[PROMPT]: Once the line containing "let k := y.toNat % 64" is found in the records below, return it and each following line exactly, up to and including the line containing "Writes (.cmp d", and nothing else.

** GIVEN DATA follows **

-- ==== Sys2Proof/Certificates/Slice0/Obligations.lean ====
section
/-! DEFINITION. The statements for the provers. -/

open Sys2Proof Sys2Proof.Machine

/-- For every instruction of a slot whose fields hold no reserved value, every operand at every value, decoding its word in
any slot that it may stand in gives the instruction back. -/
def Obligations.DecodeEncode : Prop :=
  ∀ (i : Instr) (sl : Slot) (w : Word), sl ∈ slotsOf i → WellFormed i = true → encode i = some w → decodeSlot sl w = .ok i

/-- What the decoder answers is an instruction of that slot without a reserved value, and its encoding is the word read: no
bit of a word is ignored. -/
def Obligations.DecodedWordIsTheEncoding : Prop :=
  ∀ (sl : Slot) (w : Word) (i : Instr), decodeSlot sl w = .ok i →
    WellFormed i = true ∧ sl ∈ slotsOf i ∧ encode i = some w

/-- Each two-operand integer instruction whose scalars can be read answers a next state with its result on its way to sD,
at latency 1, or 3 for the products: the sum, difference and products of R161 modulo 2^64 or their high halves, the bitwise
results, the shifts by the low six bits of the second operand, the lesser and greater signed and unsigned values, the
comparison of R163 as 0 or 1, the selection, and the scaled sum; likewise `li` the sign-extended constant, `lih` the constant
above the low half of sA, `addi` the sum with the sign-extended constant, and `mov` the value of sA. -/
def Obligations.IntegerResults : Prop :=
  ∀ (d a b c : Reg) (imm : Imm) (s : State), Readable s [a, b] →
    let x := sv s a
    let y := sb s b imm
    let k := y.toNat % 64
    Writes (.add d a b imm) s 1 d (BitVec.ofNat 64 (x.toNat + y.toNat)) ∧
    Writes (.sub d a b imm) s 1 d (BitVec.ofInt 64 (x.toNat - y.toNat)) ∧
    Writes (.mul d a b imm) s 3 d (BitVec.ofNat 64 (x.toNat * y.toNat)) ∧
    Writes (.mulh d a b imm) s 3 d (BitVec.ofInt 64 (x.toInt * y.toInt / 2 ^ 64)) ∧
    Writes (.mulhu d a b imm) s 3 d (BitVec.ofNat 64 (x.toNat * y.toNat / 2 ^ 64)) ∧
    Writes (.and d a b imm) s 1 d (x &&& y) ∧
    Writes (.or d a b imm) s 1 d (x ||| y) ∧
    Writes (.xor d a b imm) s 1 d (x ^^^ y) ∧
    Writes (.andn d a b imm) s 1 d (x &&& ~~~ y) ∧
    Writes (.shl d a b imm) s 1 d (BitVec.ofNat 64 (x.toNat * 2 ^ k)) ∧
    Writes (.shr d a b imm) s 1 d (BitVec.ofNat 64 (x.toNat / 2 ^ k)) ∧
    Writes (.sra d a b imm) s 1 d (BitVec.ofInt 64 (x.toInt / 2 ^ k)) ∧
    Writes (.rotl d a b imm) s 1 d (BitVec.ofNat 64 (x.toNat * 2 ^ k + x.toNat / 2 ^ (64 - k))) ∧
    Writes (.min d a b imm) s 1 d (if x.toInt < y.toInt then x else y) ∧
    Writes (.max d a b imm) s 1 d (if x.toInt < y.toInt then y else x) ∧
    Writes (.minu d a b imm) s 1 d (if x.toNat < y.toNat then x else y) ∧
    Writes (.maxu d a b imm) s 1 d (if x.toNat < y.toNat then y else x) ∧
    (∀ sh : BitVec 3, Writes (.lea d a b sh imm) s 1 d (BitVec.ofNat 64 (x.toNat + y.toNat * 2 ^ sh.toNat))) ∧
    (∀ p, p ∈ [((0 : BitVec 6), decide (x = y)), (1, decide (x ≠ y)), (2, decide (x.toInt < y.toInt)),
        (3, decide (x.toNat < y.toNat)), (4, decide (x.toInt ≤ y.toInt)), (5, decide (x.toNat ≤ y.toNat))] →
      Writes (.cmp d a b p.1 imm) s 1 d (if p.2 then 1 else 0)) ∧
    (Readable s [c] → Writes (.sel d a b c imm) s 1 d (if sv s c = 0 then y else x)) ∧
    Writes (.li d imm) s 1 d (imm.signExtend 64) ∧
    Writes (.lih d a imm) s 1 d (BitVec.ofNat 64 (imm.toNat * 2 ^ 32 + x.toNat % 2 ^ 32)) ∧
    Writes (.addi d a imm) s 1 d (BitVec.ofInt 64 (x.toInt + imm.toInt)) ∧
    Writes (.mov d a) s 1 d x

/-- `div` and `rem` give the quotient truncated toward zero and a remainder with the sign of the dividend, `divu` and
`remu` the unsigned ones; for a zero divisor and for the most negative dividend by minus one they give the fixed results
of R162. All four answer a next state, with latency 20. -/
def Obligations.DivisionResults : Prop :=
  ∀ (d a b : Reg) (imm : Imm) (s : State), Readable s [a, b] →
    let x := sv s a
    let y := sb s b imm
    ∃ q r qu ru : Word,
      Writes (.div d a b imm) s 20 d q ∧ Writes (.rem d a b imm) s 20 d r ∧
      Writes (.divu d a b imm) s 20 d qu ∧ Writes (.remu d a b imm) s 20 d ru ∧
      (y = 0 → q = BitVec.ofInt 64 (-1) ∧ qu = BitVec.ofInt 64 (-1) ∧ r = x ∧ ru = x) ∧
      (x.toInt = -2 ^ 63 ∧ y.toInt = -1 → q.toInt = -2 ^ 63 ∧ r = 0) ∧
      (y ≠ 0 → ¬ (x.toInt = -2 ^ 63 ∧ y.toInt = -1) →
        q.toInt * y.toInt + r.toInt = x.toInt ∧ r.toInt.natAbs < y.toInt.natAbs ∧
        (x.toInt < 0 → r.toInt ≤ 0) ∧ (0 ≤ x.toInt → 0 ≤ r.toInt)) ∧
      (y ≠ 0 → qu.toNat * y.toNat + ru.toNat = x.toNat ∧ ru.toNat < y.toNat)

/-- `clz`, `ctz` and `popc` count leading zeros, trailing zeros and ones, 64 zeros for a zero operand; `ext` gives the
field of WIDTH bits from LSB on, zero- or sign-extended; `ins` replaces that field of sA by the low bits of sC and keeps the
other bits. Each answers a next state with latency 1 where its scalars can be read. -/
def Obligations.BitCountsAndFields : Prop :=
  ∀ (d a c : Reg) (sgn : Bool) (width : BitVec 7) (lsb : BitVec 6) (s : State), Readable s [a] →
    let x := sv s a
    (∃ v, Writes (.clz d a) s 1 d v ∧ v.toNat ≤ 64 ∧ (∀ i, 64 - v.toNat ≤ i → x.getLsbD i = false) ∧
      (v.toNat < 64 → x.getLsbD (63 - v.toNat) = true)) ∧
    (∃ v, Writes (.ctz d a) s 1 d v ∧ v.toNat ≤ 64 ∧ (∀ i, i < v.toNat → x.getLsbD i = false) ∧
      (v.toNat < 64 → x.getLsbD v.toNat = true)) ∧
    (∃ v, Writes (.popc d a) s 1 d v ∧ v.toNat = ((List.range 64).map (fun i => (x.getLsbD i).toNat)).sum) ∧
    (1 ≤ width.toNat → lsb.toNat + width.toNat ≤ 64 →
      (∃ v, Writes (.ext d a sgn width lsb) s 1 d v ∧
        ∀ i, i < 64 → v.getLsbD i =
          if i < width.toNat then x.getLsbD (lsb.toNat + i) else sgn && x.getLsbD (lsb.toNat + width.toNat - 1)) ∧
      (Readable s [c] →
        ∃ v, Writes (.ins d a c width lsb) s 1 d v ∧
          ∀ i, i < 64 → v.getLsbD i =
            if lsb.toNat ≤ i ∧ i < lsb.toNat + width.toNat then (sv s c).getLsbD (i - lsb.toNat) else x.getLsbD i))

/-- `fadd`, `fsub`, `fmul` and `fma` round the exact sum, difference, product and fused sum of their FP32 operands once, in
the mode that RM names or, for DYN, in RND.MODE, with latency 4, or 5 for `fma`; an SR rounding draws one generator state
and rounds with it, and the other modes leave the generator as it was. `fmin` and `fmax` round nothing. `fcmp` gives
0 or 1, and every ordered condition is false where an operand is a NaN. `fcvt` rounds the element of sA to the other
format, integers sign-extended. -/
def Obligations.FloatResults : Prop :=
  ∀ (d a b c : Reg) (r : Rnd) (ft fs : BitVec 4) (s : State), Readable s [a, b] →
    let x := fp32Of (sv s a)
    let y := fp32Of (sv s b)
    let mode := if r.rm = 6 then (me s).rndMode.toNat else r.rm.toNat
    let w : BitVec 32 := if mode = 5 then stepSeed (me s).seed else 0
    let s' := if mode = 5 then withMe s (fun k => { k with seed := w }) else s
    let R : Val → Word := fun v => BitVec.ofNat 64 (roundFloat 1 ⟨mode, r.sat, w.toNat⟩ v)
    let N : Val → Word := fun v => BitVec.ofNat 64 (roundFloat 1 rne v)
    let out : Nat → Word → Host.Outcome State Fault Refusal := fun lat v => .next (result s' lat (.scalar d.toNat v))
    exec (.fadd d a b r) s = out 4 (R (x.add y)) ∧
    exec (.fsub d a b r) s = out 4 (R (x.add y.negate)) ∧
    exec (.fmul d a b r) s = out 4 (R (x.mul y)) ∧
    (Readable s [c] → exec (.fma d a b c r) s = out 5 (R ((x.mul y).add (fp32Of (sv s c))))) ∧
    exec (.fcvt d a ft fs r) s =
      out 4 (fcvtExtend ft.toNat (roundTo ft.toNat ⟨mode, r.sat, w.toNat⟩
        (elementValue fs.toNat ((sv s a).toNat % 2 ^ elemBits fs.toNat)))) ∧
    Writes (.fmin d a b) s 4 d (N (x.min y)) ∧
    Writes (.fmax d a b) s 4 d (N (x.max y)) ∧
    (∀ cnd : BitVec 4, ∃ v : Bool, Writes (.fcmp d a b cnd) s 4 d (if v then 1 else 0) ∧
      ((x.isNan || y.isNan) = true → cnd.toNat < 6 → (v = true ↔ cnd = 1 ∨ cnd = 4)) ∧
      ((x.isNan || y.isNan) = false → (cnd = 4 → v = false) ∧ (cnd = 5 → v = true) ∧
        (cnd = 0 → v = x.eqv y) ∧ (cnd = 1 → v = !x.eqv y) ∧ (cnd = 2 → v = (x.lt y && !x.eqv y)) ∧
        (cnd = 3 → v = (x.lt y || x.eqv y))))

/-- Scalar 0 reads as zero in every context whatever the table holds, it is never pending, and a result for it, or a
token, leaves the state as it was. -/
def Obligations.ScalarZero : Prop :=
  ∀ (s : State) (c : Ctx) (lat n k : Nat) (v : Word),
    scalarOf c 0 = 0 ∧ isPending s 0 = false ∧ result s lat (.scalar 0 v) = s ∧ writeScalarNow s n k 0 v = s

/-- A result with latency L is visible to the bundles of its context whose issue count is at least L more than that of the
bundle that wrote it, and the bundles before read the value of before: making visible what is due k issue counts later
gives the new value exactly when L is at most k, and a write to the same scalar that was on its way never shows (R142). -/
def Obligations.ResultVisibility : Prop :=
  ∀ (s : State) (lat k : Nat) (r : Reg) (v : Word), r ≠ 0 →
    let t := result s lat (.scalar r.toNat v)
    let later := withMe t (fun c => { c with icount := c.icount + k })
    sv (promote later s.cur.1 s.cur.2) r = if lat ≤ k then v else sv s r

/-- An instruction of the scalar units never stops: it holds, changing nothing, or gives a next state in which only its
destination scalar's value is on its way and at most the generator has stepped. Memory, flags, masks, tile registers,
control registers, every other context and the program counter are as before. -/
def Obligations.ScalarFrame : Prop :=
  ∀ (i : Instr) (s : State), .s1 ∈ slotsOf i →
    ∃ t, exec i s = .next t ∧ Frame s t (fun p => ∃ d ∈ scalarDest i, p = (0, d.toNat, 0))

** End of GIVEN DATA **

[RESULT OF THE EXERCISE]:
    let k := y.toNat % 64
    Writes (.add d a b imm) s 1 d (BitVec.ofNat 64 (x.toNat + y.toNat)) ∧
    Writes (.sub d a b imm) s 1 d (BitVec.ofInt 64 (x.toNat - y.toNat)) ∧
    Writes (.mul d a b imm) s 3 d (BitVec.ofNat 64 (x.toNat * y.toNat)) ∧
    Writes (.mulh d a b imm) s 3 d (BitVec.ofInt 64 (x.toInt * y.toInt / 2 ^ 64)) ∧
    Writes (.mulhu d a b imm) s 3 d (BitVec.ofNat 64 (x.toNat * y.toNat / 2 ^ 64)) ∧
    Writes (.and d a b imm) s 1 d (x &&& y) ∧
    Writes (.or d a b imm) s 1 d (x ||| y) ∧
    Writes (.xor d a b imm) s 1 d (x ^^^ y) ∧
    Writes (.andn d a b imm) s 1 d (x &&& ~~~ y) ∧
    Writes (.shl d a b imm) s 1 d (BitVec.ofNat 64 (x.toNat * 2 ^ k)) ∧
    Writes (.shr d a b imm) s 1 d (BitVec.ofNat 64 (x.toNat / 2 ^ k)) ∧
    Writes (.sra d a b imm) s 1 d (BitVec.ofInt 64 (x.toInt / 2 ^ k)) ∧
    Writes (.rotl d a b imm) s 1 d (BitVec.ofNat 64 (x.toNat * 2 ^ k + x.toNat / 2 ^ (64 - k))) ∧
    Writes (.min d a b imm) s 1 d (if x.toInt < y.toInt then x else y) ∧
    Writes (.max d a b imm) s 1 d (if x.toInt < y.toInt then y else x) ∧
    Writes (.minu d a b imm) s 1 d (if x.toNat < y.toNat then x else y) ∧
    Writes (.maxu d a b imm) s 1 d (if x.toNat < y.toNat then y else x) ∧
    (∀ sh : BitVec 3, Writes (.lea d a b sh imm) s 1 d (BitVec.ofNat 64 (x.toNat + y.toNat * 2 ^ sh.toNat))) ∧
    (∀ p, p ∈ [((0 : BitVec 6), decide (x = y)), (1, decide (x ≠ y)), (2, decide (x.toInt < y.toInt)),
        (3, decide (x.toNat < y.toNat)), (4, decide (x.toInt ≤ y.toInt)), (5, decide (x.toNat ≤ y.toNat))] →
      Writes (.cmp d a b p.1 imm) s 1 d (if p.2 then 1 else 0)) ∧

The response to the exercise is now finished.